[EXERCISE INSTRUCTIONS]
Please report every line in the material below where the word "round" is found.

[RECORDS FOR THE TASK]
-- ==== Sys2Proof/Machine/Allocation.lean ====
section
/-! DEFINITION. Allocation of antennas (Chapter 4) and pre-emption (Chapter 5): releases, grants, hand-overs, and what
the five antenna requests are answered and do. -/

namespace Sys2Proof.Machine

/-! ## Releases (R64, R65) -/

/-- An optional notice to a position. -/
def State.notifyOpt (s : State) (p : Pos) (n : Option Notice) : State :=
  match n with
  | some x => s.notify p x
  | none => s

/-- `p`'s main on `a` is released: the books, the change set that opens its crosspoint, the notice of the cause (R64).
The hand-over is run by the caller. -/
def State.releaseMain (s : State) (p : Pos) (a : Ant) (n : Option Notice) : State :=
  ((s.unbookMain p a).handChangeSet p [⟨a, .opened⟩]).notifyOpt p n

/-- `p`'s listen on `a` is released (R65). The hand-over is run by the caller. -/
def State.releaseListen (s : State) (p : Pos) (a : Ant) (n : Option Notice) : State :=
  ((s.unbookListen p a).handChangeSet p [⟨a, .opened⟩]).notifyOpt p n

/-! ## Grants and hand-overs (R56, R60, R66 to R68) -/

/-- The listener list of an antenna is shorter than its share capacity (R60, R67). -/
def State.hasListenRoom (s : State) (a : Ant) : Bool := s.alloc[a].listeners.length < s.cfg.ants[a].capacity

/-- The previous antenna of a slot leaves the books as part of a grant that replaces it (R56 step 3, R60 step 2). -/
def State.unbookOld (s : State) (p : Pos) (slot : Slot) (old : Option Ant) : State :=
  match old with
  | none => s
  | some m =>
    match slot with
    | .main => s.unbookHolder m
    | .listen => s.leaveList p m

/-- The change set of a grant: the antenna to its state, the one it replaces to OPEN (R53). -/
def grantTargets (a : Ant) (goal : XpState) (old : Option Ant) : List Target :=
  ⟨a, goal⟩ :: (old.map fun m => (⟨m, .opened⟩ : Target)).toList

/-- The hand-over that follows a grant on the antenna it replaced. -/
def State.handOld (s : State) (hand : Ant → State → State) (old : Option Ant) : State :=
  match old with
  | some m => hand m s
  | none => s

/-- `p` is granted a listen slot of `a` (R60, steps 1 to 5); `hand` is the listen hand-over of step 5. -/
def State.grantListenWith (hand : Ant → State → State) (p : Pos) (a : Ant) (o : Origin) (s : State) : State :=
  let old := s.heldAnt p .listen
  let s2 := (s.bookListen p a o).unbookOld p .listen old
  let s3 := s2.removePending p .listen
  let s4 := s3.handChangeSet p (grantTargets a .listen old)
  s4.handOld hand old

/-- The listen hand-over of an antenna (R67). Each round takes one wait entry, so `fuel` above the number of entries
never runs out (log entry 40). -/
def State.handListenFuel : Nat → Ant → State → State
  | 0, _, s => s
  | n + 1, a, s =>
    if s.hasListenRoom a then
      match (s.arbitration a .listen).head? with
      | none => s
      | some e =>
        if s.listenElig a e.pos && s.heldAnt e.pos .main != some a then
          State.handListenFuel n a
            (State.grantListenWith (State.handListenFuel n) e.pos a e.origin (s.removeEntry a e.pos .listen))
        else State.handListenFuel n a (s.expire a e.pos .listen .ineligible)
    else s

/-- The listen hand-over of an antenna (R67). -/
def State.handListen (a : Ant) (s : State) : State := State.handListenFuel (s.entriesTotal + 1) a s

/-- A listen of `p` on `a` is taken up into the main (R56 step 2). -/
def State.takeUpListen (s : State) (p : Pos) (a : Ant) (listening : Bool) : State :=
  if listening then s.unbookListen p a else s

/-- `p` is granted the main slot of `a` (R56, steps 1 to 7); `hand` is the main hand-over of step 7. -/
def State.grantMainWith (hand : Ant → State → State) (p : Pos) (a : Ant) (o : Origin) (s : State) : State :=
  let old := s.heldAnt p .main
  let listening := s.alloc[a].listeners.contains p
  let s1 := s.bookMain p a o
  let s2 := s1.takeUpListen p a listening
  let s3 := s2.unbookOld p .main old
  let s4 := s3.removePending p .main
  let s5 := if s4.hold[p].pendListen == some a then s4.expire a p .listen .ineligible else s4
  let s6 := s5.handChangeSet p (grantTargets a .main old)
  let s7 := s6.handOld hand old
  if listening then State.handListen a s7 else s7

/-- The main hand-over of an antenna (R66): entries of positions in key span are passed over, an ineligible one is
removed, and the first other one is granted. Each round takes one wait entry, so `fuel` above the number of entries
never runs out (log entry 40). -/
def State.handMainFuel : Nat → Ant → State → State
  | 0, _, s => s
  | n + 1, a, s =>
    if s.alloc[a].holder.isSome then s
    else
      match (s.arbitration a .main).find? fun e => !s.inSpan e.pos with
      | none => s
      | some e =>
        if s.mainElig a e.pos then
          State.grantMainWith (State.handMainFuel n) e.pos a e.origin (s.removeEntry a e.pos .main)
        else State.handMainFuel n a (s.expire a e.pos .main .ineligible)

/-- The main hand-over of an antenna (R66). -/
def State.handMain (a : Ant) (s : State) : State := State.handMainFuel (s.entriesTotal + 1) a s

/-- The hand-over of a slot of an antenna. -/
def State.handSlot (s : State) (slot : Slot) (a : Ant) : State :=
  match slot with
  | .main => State.handMain a s
  | .listen => State.handListen a s

/-- `p` is granted the main slot of a free antenna (R56). -/
def State.grantMain (s : State) (p : Pos) (a : Ant) (o : Origin) : State := State.grantMainWith State.handMain p a o s

/-- `p` is granted a listen slot of an antenna with room (R60). -/
def State.grantListen (s : State) (p : Pos) (a : Ant) (o : Origin) : State :=
  State.grantListenWith State.handListen p a o s

/-- The holding of a slot is released with a notice that names its antenna, and its hand-over runs (R64, R65). -/
def State.lose (s : State) (p : Pos) (slot : Slot) (n : Ant → Option Notice) : State :=
  match s.heldAnt p slot with
  | none => s
  | some a =>
    match slot with
    | .main => (s.releaseMain p a (n a)).handSlot .main a
    | .listen => (s.releaseListen p a (n a)).handSlot .listen a

/-- A release with a RELEASED notice of a cause. -/
def State.loseFor (s : State) (p : Pos) (slot : Slot) (c : Cause) : State :=
  s.lose p slot fun a => some (.released slot a c)

/-! ## Pre-emption (R80, R81) -/

/-- The main of holder `h` on `a` is taken and granted to waiter `w` (R81). -/
def State.preempt (s : State) (a : Ant) (h w : Pos) : State :=
  let o := ((s.arbitration a .main).head?).elim Origin.operator (·.origin)
  let t := s.releaseMain h a (some (.preempted .main a w))
  (t.removeEntry a w .main).grantMain w a o

/-- The expiry of `a`'s yield timer: the head main-waiter is re-checked, and the holder pre-empted or the waiter removed
(R80). -/
def State.yieldExpire (s : State) (a : Ant) : State :=
  match s.alloc[a].holder, s.headWaiter a with
  | some h, some w => if s.mainElig a w then s.preempt a h w else s.expire a w .main .ineligible
  | _, _ => s

/-- The expiry is taken if the timer is RUNNING at or above the yield time. -/
def State.yieldIfDue (s : State) (a : Ant) : State := if s.yieldDue a then s.yieldExpire a else s

/-! ## Requests (R54 to R63) -/

/-- The thing numbered from 1 by a byte, none out of range (R169). -/
def numOf (n : Nat) (x : Byte) : Option (Fin n) :=
  if h : 1 ≤ x.toNat ∧ x.toNat ≤ n then some ⟨x.toNat - 1, by omega⟩ else none

/-- A refusal or an answer with no effect. -/
def justAnswer (r : Result) : Result × (State → State) := (r, id)

/-- What a request for a held or full antenna gets (R57, R60): BUSY with no-wait or with an entry of the other kind,
otherwise a place in the queue. -/
def State.queueRequest (s : State) (p : Pos) (slot : Slot) (a : Ant) (noWait : Bool) : Result × (State → State) :=
  let other : Slot := match slot with
    | .main => .listen
    | .listen => .main
  if noWait then justAnswer .busy
  else if s.hold[p].pend slot == some a then (.queued, fun t => t.claimEntry a p slot)
  else if s.hold[p].pend other == some a then justAnswer .busy
  else (.queued, fun t => (t.removePending p slot).appendEntry a p slot .operator)

/-- The answer and the effect of SELECT-MAIN (R55 to R57). -/
def State.selectMain (s : State) (p : Pos) (antenna : Byte) (noWait : Bool) : Result × (State → State) :=
  if s.isParked p then justAnswer .parked
  else
    match s.bands[p].state with
    | .valid _ =>
      match numOf 20 antenna with
      | none => justAnswer .unknown
      | some a =>
        if !s.cfg.ants[a].present then justAnswer .unknown
        else if !s.mainElig a p then justAnswer .ineligible
        else if s.inSpan p then justAnswer .keyed
        else if s.heldAnt p .main == some a then justAnswer .done
        else if s.alloc[a].holder.isNone then (.done, fun t => t.grantMain p a .operator)
        else s.queueRequest p .main a noWait
    | .none | .invalid | .mismatch _ => justAnswer .band

/-- The answer and the effect of SELECT-LISTEN (R59, R60). An antenna of share capacity 0 is answered BUSY. -/
def State.selectListen (s : State) (p : Pos) (antenna : Byte) (noWait : Bool) : Result × (State → State) :=
  if s.isParked p then justAnswer .parked
  else
    match s.bands[p].state with
    | .valid _ =>
      match numOf 20 antenna with
      | none => justAnswer .unknown
      | some a =>
        if !s.cfg.ants[a].present then justAnswer .unknown
        else if !s.listenElig a p || s.heldAnt p .main == some a then justAnswer .ineligible
        else if s.inSpan p then justAnswer .keyed
        else if s.heldAnt p .listen == some a then justAnswer .done
        else if s.hasListenRoom a then (.done, fun t => t.grantListen p a .operator)
        else if s.cfg.ants[a].capacity == 0 then justAnswer .busy
        else s.queueRequest p .listen a noWait
    | .none | .invalid | .mismatch _ => justAnswer .band

/-- The effect of DROP-MAIN (R61): the main is released without notice, the pending main removed, and a hand-over run
on the slot freed. -/
def State.dropMainEffect (s : State) (p : Pos) : State :=
  match s.heldAnt p .main with
  | none => s.removePending p .main
  | some a => ((s.releaseMain p a none).removePending p .main).handSlot .main a

/-- The answer and the effect of DROP-MAIN (R61). -/
def State.dropMain (s : State) (p : Pos) : Result × (State → State) :=
  if s.isParked p then justAnswer .parked
  else if s.inSpan p then justAnswer .keyed
  else (.done, fun t => t.dropMainEffect p)

/-- The answer and the effect of DROP-LISTEN (R62). -/
def State.dropListen (s : State) (p : Pos) : Result × (State → State) :=
  if s.isParked p then justAnswer .parked
  else if s.inSpan p then justAnswer .keyed
  else (.done, fun t => t.lose p .listen fun _ => none)

/-- The effect of CANCEL: each slot named loses its pending request without notice (R63). -/
def State.cancelEffect (s : State) (p : Pos) (slot : CancelSlot) : State :=
  match slot with
  | .main => s.removePending p .main
  | .listen => s.removePending p .listen
  | .both => (s.removePending p .main).removePending p .listen

end Sys2Proof.Machine
end

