-- ==== Sys2Proof/Machine/Interlock.lean ====
section
/-! DEFINITION. The interlock unit (Chapter 9): the interlock rules and the key decision. -/

namespace Sys2Proof.Machine

/-- Some position other than `c` holds a key-span record, is in the keyer positions, and carries a band of the keyer
bands (R142). -/
def State.keyerExists (s : State) (r : Rule) (c : Pos) : Bool :=
  allPos.any fun k =>
    k != c && r.keyerPos.getLsbD k.val &&
      match s.spans[k] with
      | some x => r.keyerBands.getLsbD x.band.val
      | none => false

/-- The own match of a rule for candidate `c` asking to key on band `b` (R142). -/
def State.ownMatch (s : State) (r : Rule) (c : Pos) (b : Band) : Bool :=
  r.enabled && r.candPos.getLsbD c.val && r.candBands.getLsbD b.val && (s.keyerExists r c != r.inverse)

/-- The effective match of a rule, given that of the rule before it (R143). -/
def State.effective (s : State) (r : Rule) (c : Pos) (b : Band) (previous : Bool) : Bool :=
  s.ownMatch r c b && (!r.andPrevious || previous)

/-- The lowest rule of a run of rules that denies, given the effective match before the run (R143). -/
def State.ruleDenies (s : State) (c : Pos) (b : Band) (previous : Bool) : List RuleIx → Option RuleIx
  | [] => none
  | n :: rest =>
    let e := s.effective s.cfg.rules[n] c b previous
    if e && s.cfg.rules[n].action == .deny then some n else State.ruleDenies s c b e rest

/-- The lowest interlock rule that denies; and-previous of I0 tests that the candidate is of class MULT (R143). -/
def State.denyingRule (s : State) (c : Pos) (b : Band) : Option RuleIx := s.ruleDenies c b (!s.isRun c) allRules

/-- The SOLO check fails (R140). -/
def State.soloBlocks (s : State) (p : Pos) (kind : SegKind) : Bool :=
  allPos.any fun q =>
    q != p &&
      match s.spans[q] with
      | some x => kind == .solo || x.solo
      | none => false

/-- Checks 3 to 9 of the key decision on band `b` with main antenna `a` (R138). -/
def State.decideOn (s : State) (p : Pos) (a : Ant) (b : Band) : Except Denial KeySpan :=
  match s.bands[p].curTx with
  | none => .error .segment
  | some g =>
    let e := s.entry b g
    if e.kind == .listen then .error .segment
    else if !e.txSet.getLsbD a.val || s.drv.faults[a] then .error .ineligible
    else if s.soloBlocks p e.kind then .error .solo
    else if s.cfg.bands[b].limit ≤ s.bandCount b then .error .bandBusy
    else if s.cfg.station.stationLimit ≤ s.stationCount then .error .stationBusy
    else
      match s.denyingRule p b with
      | some n => .error (.rule n)
      | none => if s.protectsAgainst p then .error .protect else .ok ⟨b, e.kind == .solo⟩

/-- The key decision of a position: the denial reason of the first check that fails, or the key-span record of an
acceptance (R137 to R145). -/
def State.keyDecision (s : State) (p : Pos) : Except Denial KeySpan :=
  match s.hold[p].main with
  | none => .error .noAntenna
  | some h =>
    if h.sw == .awaiting then .error .noAntenna
    else
      match s.bands[p].state with
      | .valid b => s.decideOn p h.ant b
      | .none | .invalid | .mismatch _ => .error .band

end Sys2Proof.Machine
end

[EXERCISE RESULT]
/-- The listen hand-over of an antenna (R67). Each round takes one wait entry, so `fuel` above the number of entries
removed, and the first other one is granted. Each round takes one wait entry, so `fuel` above the number of entries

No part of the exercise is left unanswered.